EXCERPTED RECORDS Block Start
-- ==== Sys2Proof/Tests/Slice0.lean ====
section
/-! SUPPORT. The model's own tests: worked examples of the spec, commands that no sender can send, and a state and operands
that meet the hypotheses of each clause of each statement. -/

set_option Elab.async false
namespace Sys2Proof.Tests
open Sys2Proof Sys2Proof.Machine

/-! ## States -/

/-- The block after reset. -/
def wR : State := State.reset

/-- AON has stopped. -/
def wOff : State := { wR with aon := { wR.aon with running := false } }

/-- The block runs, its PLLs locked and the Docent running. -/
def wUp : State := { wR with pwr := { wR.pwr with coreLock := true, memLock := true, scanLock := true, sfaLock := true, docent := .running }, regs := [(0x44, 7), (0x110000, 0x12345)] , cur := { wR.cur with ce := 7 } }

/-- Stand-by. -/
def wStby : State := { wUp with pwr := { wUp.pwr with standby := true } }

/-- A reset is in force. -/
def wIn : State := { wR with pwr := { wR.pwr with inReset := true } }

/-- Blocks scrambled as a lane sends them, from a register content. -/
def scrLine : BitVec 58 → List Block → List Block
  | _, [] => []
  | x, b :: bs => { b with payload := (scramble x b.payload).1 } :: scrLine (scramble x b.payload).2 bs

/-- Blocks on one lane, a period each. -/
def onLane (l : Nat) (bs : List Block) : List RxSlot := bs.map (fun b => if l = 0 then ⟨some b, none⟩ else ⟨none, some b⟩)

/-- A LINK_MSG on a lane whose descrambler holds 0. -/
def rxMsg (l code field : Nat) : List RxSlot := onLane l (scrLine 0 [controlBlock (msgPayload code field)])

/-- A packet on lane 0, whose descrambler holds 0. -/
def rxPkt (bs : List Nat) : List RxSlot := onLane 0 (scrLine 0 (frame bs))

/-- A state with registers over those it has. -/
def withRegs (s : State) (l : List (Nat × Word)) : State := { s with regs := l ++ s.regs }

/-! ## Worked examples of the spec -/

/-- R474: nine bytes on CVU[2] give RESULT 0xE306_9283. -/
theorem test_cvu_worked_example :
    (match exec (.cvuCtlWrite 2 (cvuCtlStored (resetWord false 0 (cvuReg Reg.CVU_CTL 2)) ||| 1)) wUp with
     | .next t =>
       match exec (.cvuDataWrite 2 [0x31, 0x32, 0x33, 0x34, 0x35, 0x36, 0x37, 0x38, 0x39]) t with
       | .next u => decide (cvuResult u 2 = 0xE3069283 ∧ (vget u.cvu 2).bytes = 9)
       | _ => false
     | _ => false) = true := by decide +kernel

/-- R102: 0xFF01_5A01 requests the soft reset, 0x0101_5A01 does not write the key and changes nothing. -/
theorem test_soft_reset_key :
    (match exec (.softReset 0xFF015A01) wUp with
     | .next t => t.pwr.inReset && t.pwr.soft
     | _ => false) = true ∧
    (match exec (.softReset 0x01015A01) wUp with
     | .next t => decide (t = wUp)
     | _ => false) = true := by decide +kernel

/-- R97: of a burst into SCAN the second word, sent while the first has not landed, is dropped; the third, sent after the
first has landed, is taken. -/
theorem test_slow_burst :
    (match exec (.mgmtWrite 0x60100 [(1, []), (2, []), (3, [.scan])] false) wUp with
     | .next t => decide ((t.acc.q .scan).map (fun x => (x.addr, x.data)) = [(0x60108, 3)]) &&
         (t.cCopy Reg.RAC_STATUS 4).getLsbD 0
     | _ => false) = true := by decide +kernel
EXCERPTED RECORDS Block End
## ACTION ITEM
Please copy each line of the records above that holds the word "running".

## WRITTEN SOLUTION
def wOff : State := { wR with aon := { wR.aon with running := false } }
/-- The block runs, its PLLs locked and the Docent running. -/
def wUp : State := { wR with pwr := { wR.pwr with coreLock := true, memLock := true, scanLock := true, sfaLock := true, docent := .running }, regs := [(0x44, 7), (0x110000, 0x12345)] , cur := { wR.cur with ce := 7 } }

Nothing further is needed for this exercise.